## Your task
Within the entries below, the lines from the one with "end Sys2Proof.Machine" through the one with "refine BitVec.eq_of_toNat_eq ?_" are to be set down exactly, both ends kept.
(Provided information)
/-- Settles O46: RET and IRET to an outer level read one frame; CALL through a gate to an inner level is `callInner`. -/
theorem farTransferAcrossLevels : Obligations.FarTransferAcrossLevels := by
  refine ⟨fun s t w n ps h => readParams_run n 0 s ps (by simpa only [Nat.zero_add] using h),
    fun s f w sel off t u v g c hp hf hn hd hg h1 h2 h3 hgn hgd hc hcp hk hi => ?_,
    fun s i w fl' rs t₀ t frame sp hp hi h => ?_,
    fun s i w fl' rs nss off fl nsp d sd t₀ t t₁ t₂ t₃ t₄ t₅ t₆ t₇ t₈ hi hp hn h₀ h => ?_,
    fun s f w₀ sel off₀ t u u' g c sd ssel sp hp hf hn hd hg h1 h2 h3 hgn hgd hc hcp hk hi => ?_,
    fun s w n rs nss off nsp d sd t t₁ t₂ t₃ t₄ t₅ t₆ t₇ hp => ?_⟩
  · have hcpl : t.cpl = s.cpl := hf.touched.cpl
    rw [← hcpl] at h1 hi
    have run {x y} (h : callInner (sizeW (g.typ.getLsbD 3)) g g.gateSel c (g.gateOffset (g.typ.getLsbD 3)) v = .error x y) :
        exec (.callFar f) s = .next (abandon s x y) :=
      exec_callFar_error hp hf ((callProt_inner hn hd hg h1 h2 h3 hgn hgd hc hcp hk hi).trans (M_bind_error h))
    exact ⟨fun x y he => run (callInner_stack he), fun ssel sd sp x y z hs he => run (callInner_room hs he)⟩
  · intro cpl hr
    have run : ∃ (f : Desc → BitVec w.bits → Word → Desc → M Unit) (k₁ k₂ : Nat), k₁ = sp ∧ k₂ = sp + w.bytes ∧
        ∀ x u, outerFrame w frame k₁ k₂ rs f t = .error x u → exec i s = .next (abandon s x u) := by
      obtain ⟨hw, hn, rfl, rfl, h₀⟩ | ⟨⟨n, rfl, rfl, rfl⟩, rfl⟩ := hi
      · exact ⟨iretOuterTo t w rs, 3 * w.bytes, 4 * w.bytes, rfl, by omega, fun x u he =>
          exec_iret_error hw ((iretBy_outer (s := s.unmasked) hp hn h₀ h hr).trans he)⟩
      · exact ⟨retOuterTo w (retCount n) rs, 2 * w.bytes + (retCount n).toNat, 3 * w.bytes + (retCount n).toNat, rfl,
          by omega, fun x u he => exec_retFar_prot_error hp ((retProt_outer h hr).trans he)⟩
    obtain ⟨f, _, _, rfl, rfl, run⟩ := run
    refine ⟨fun ht hss => run _ _ (outerFrame_beyond ht hss), fun ht => ⟨fun hnull => ?_, fun x u hnull hf => ?_,
      fun d nsp nss t₁ t₂ t₃ hnull hd hk h₁ h₂ => ⟨fun hsn => ?_, fun x u hsn hf => ?_⟩⟩⟩
    · exact run _ _ (outerFrame_code ht (returnCode_null hnull))
    · exact run _ _ (outerFrame_code ht (returnCode_refused hnull hf))
    · exact run _ _ (outerFrame_stack ht (returnCode_run hnull hd hk) h₁ h₂ (returnStack_null hsn))
    · exact run _ _ (outerFrame_stack ht (returnCode_run hnull hd hk) h₁ h₂ (returnStack_refused hsn hf))
  · intro cpl hr hnull ht hd hk h₁ h₂ hsn hsd hsr hsw hsdpl hsp hoff hl hfl ha hsa
    have hmask : t.stayMask w = s.stayMask w := ((returnsToV86_touched (s := s.unmasked) h₀).trans h.touched).stayMask w
    rw [← hmask] at hsa
    refine exec_iret_ok hi ((iretBy_outer (s := s.unmasked) hp hn h₀ h hr).trans ?_)
    rw [iretOuter_eq, outerFrame_run ht (returnCode_run hnull hd hk) h₁ h₂ (returnStack_run hsn hsd hsr hsw hsdpl hsp)]
    exact iretOuterTo_run hoff hl hfl ha hsa
  · intro is32 w off hl ps x₁ x₂ x₃ x₄ z v hst hroom hps hsw hitems ha
    have hcpl : t.cpl = s.cpl := hf.touched.cpl
    have htouched : s.begun.Touched u' := (hf.fetch_touched hd).trans (fetchDesc_walked hgd).touched
    rw [← hcpl] at h1 hi
    have hitems' : Items false w { x₄ with cpl := c.dpl } ([.sel u'.ss.sel, .val u'.regs.esp] ++
        (ps.reverse.map fun p => .val (p.setWidth 32)) ++ [.sel u'.cs.sel, .val u'.nextEip]) z := by
      obtain ⟨_, _, _, _, _, _, rfl⟩ := htouched
      exact hitems
    exact exec_callFar_ok hp hf ((callProt_inner hn hd hg h1 h2 h3 hgn hgd hc hcp hk hi).trans
      (M_bind_ok (callInner_run hst (sizeW_ne_byte _) hl hroom hps hsw hitems' ha)))
  · intro imm cpl h hr hnull ht hd hk h₁ h₂ hsn hsd hsr hsw hsdpl hsp hoff hl ha hsa
    refine exec_retFar_prot hp ((retProt_outer h hr).trans ?_)
    rw [retOuter_eq, outerFrame_run ht (returnCode_run hnull hd hk) h₁ h₂ (returnStack_run hsn hsd hsr hsw hsdpl hsp)]
    exact retOuterTo_run hoff hl ha hsa

end Sys2Proof.Machine
end

section
/-! SUPPORT. Doublewords in physical memory, byte by byte (R91, R103): what is read at four addresses, and what each byte
reads as after a doubleword is written. -/

namespace Sys2Proof.Machine

variable {s t u : State} {pa v : Dword}

/-! ### Bytes of numbers -/

/-- Byte `j` of a doubleword. -/
def byteAt (v : Dword) (j : Nat) : Byte := v.extractLsb' (8 * j) 8

theorem byteAt_or (v x : Dword) (j : Nat) : byteAt (v ||| x) j = byteAt v j ||| byteAt x j := by
  refine BitVec.eq_of_getLsbD_eq fun i hi => ?_
  simp [byteAt, hi]

theorem getLsbD_byteAt (v : Dword) (j : Nat) {i : Nat} (hi : i < 8) : (byteAt v j).getLsbD i = v.getLsbD (8 * j + i) :=
  field_bit v (8 * j) hi

theorem bytesOf_four (v : Dword) : bytesOf 4 v.toNat = [byteAt v 0, byteAt v 1, byteAt v 2, byteAt v 3] := by
  have h (j m : Nat) (hm : m = v.toNat / 2 ^ (8 * j)) : BitVec.ofNat 8 m = byteAt v j := by
    refine BitVec.eq_of_toNat_eq ?_
    rw [byteAt, field_toNat, BitVec.toNat_ofNat, hm]
  simp only [bytesOf]
  rw [h 0 _ (by simp), h 1 _ (by simp), h 2 _ (by simp [Nat.div_div_eq_div_mul]), h 3 _ (by simp [Nat.div_div_eq_div_mul])]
(End Provided information)
## Exercise output
end Sys2Proof.Machine
end

section
/-! SUPPORT. Doublewords in physical memory, byte by byte (R91, R103): what is read at four addresses, and what each byte
reads as after a doubleword is written. -/

namespace Sys2Proof.Machine

variable {s t u : State} {pa v : Dword}

/-! ### Bytes of numbers -/

/-- Byte `j` of a doubleword. -/
def byteAt (v : Dword) (j : Nat) : Byte := v.extractLsb' (8 * j) 8

theorem byteAt_or (v x : Dword) (j : Nat) : byteAt (v ||| x) j = byteAt v j ||| byteAt x j := by
  refine BitVec.eq_of_getLsbD_eq fun i hi => ?_
  simp [byteAt, hi]

theorem getLsbD_byteAt (v : Dword) (j : Nat) {i : Nat} (hi : i < 8) : (byteAt v j).getLsbD i = v.getLsbD (8 * j + i) :=
  field_bit v (8 * j) hi

theorem bytesOf_four (v : Dword) : bytesOf 4 v.toNat = [byteAt v 0, byteAt v 1, byteAt v 2, byteAt v 3] := by
  have h (j m : Nat) (hm : m = v.toNat / 2 ^ (8 * j)) : BitVec.ofNat 8 m = byteAt v j := by
    refine BitVec.eq_of_toNat_eq ?_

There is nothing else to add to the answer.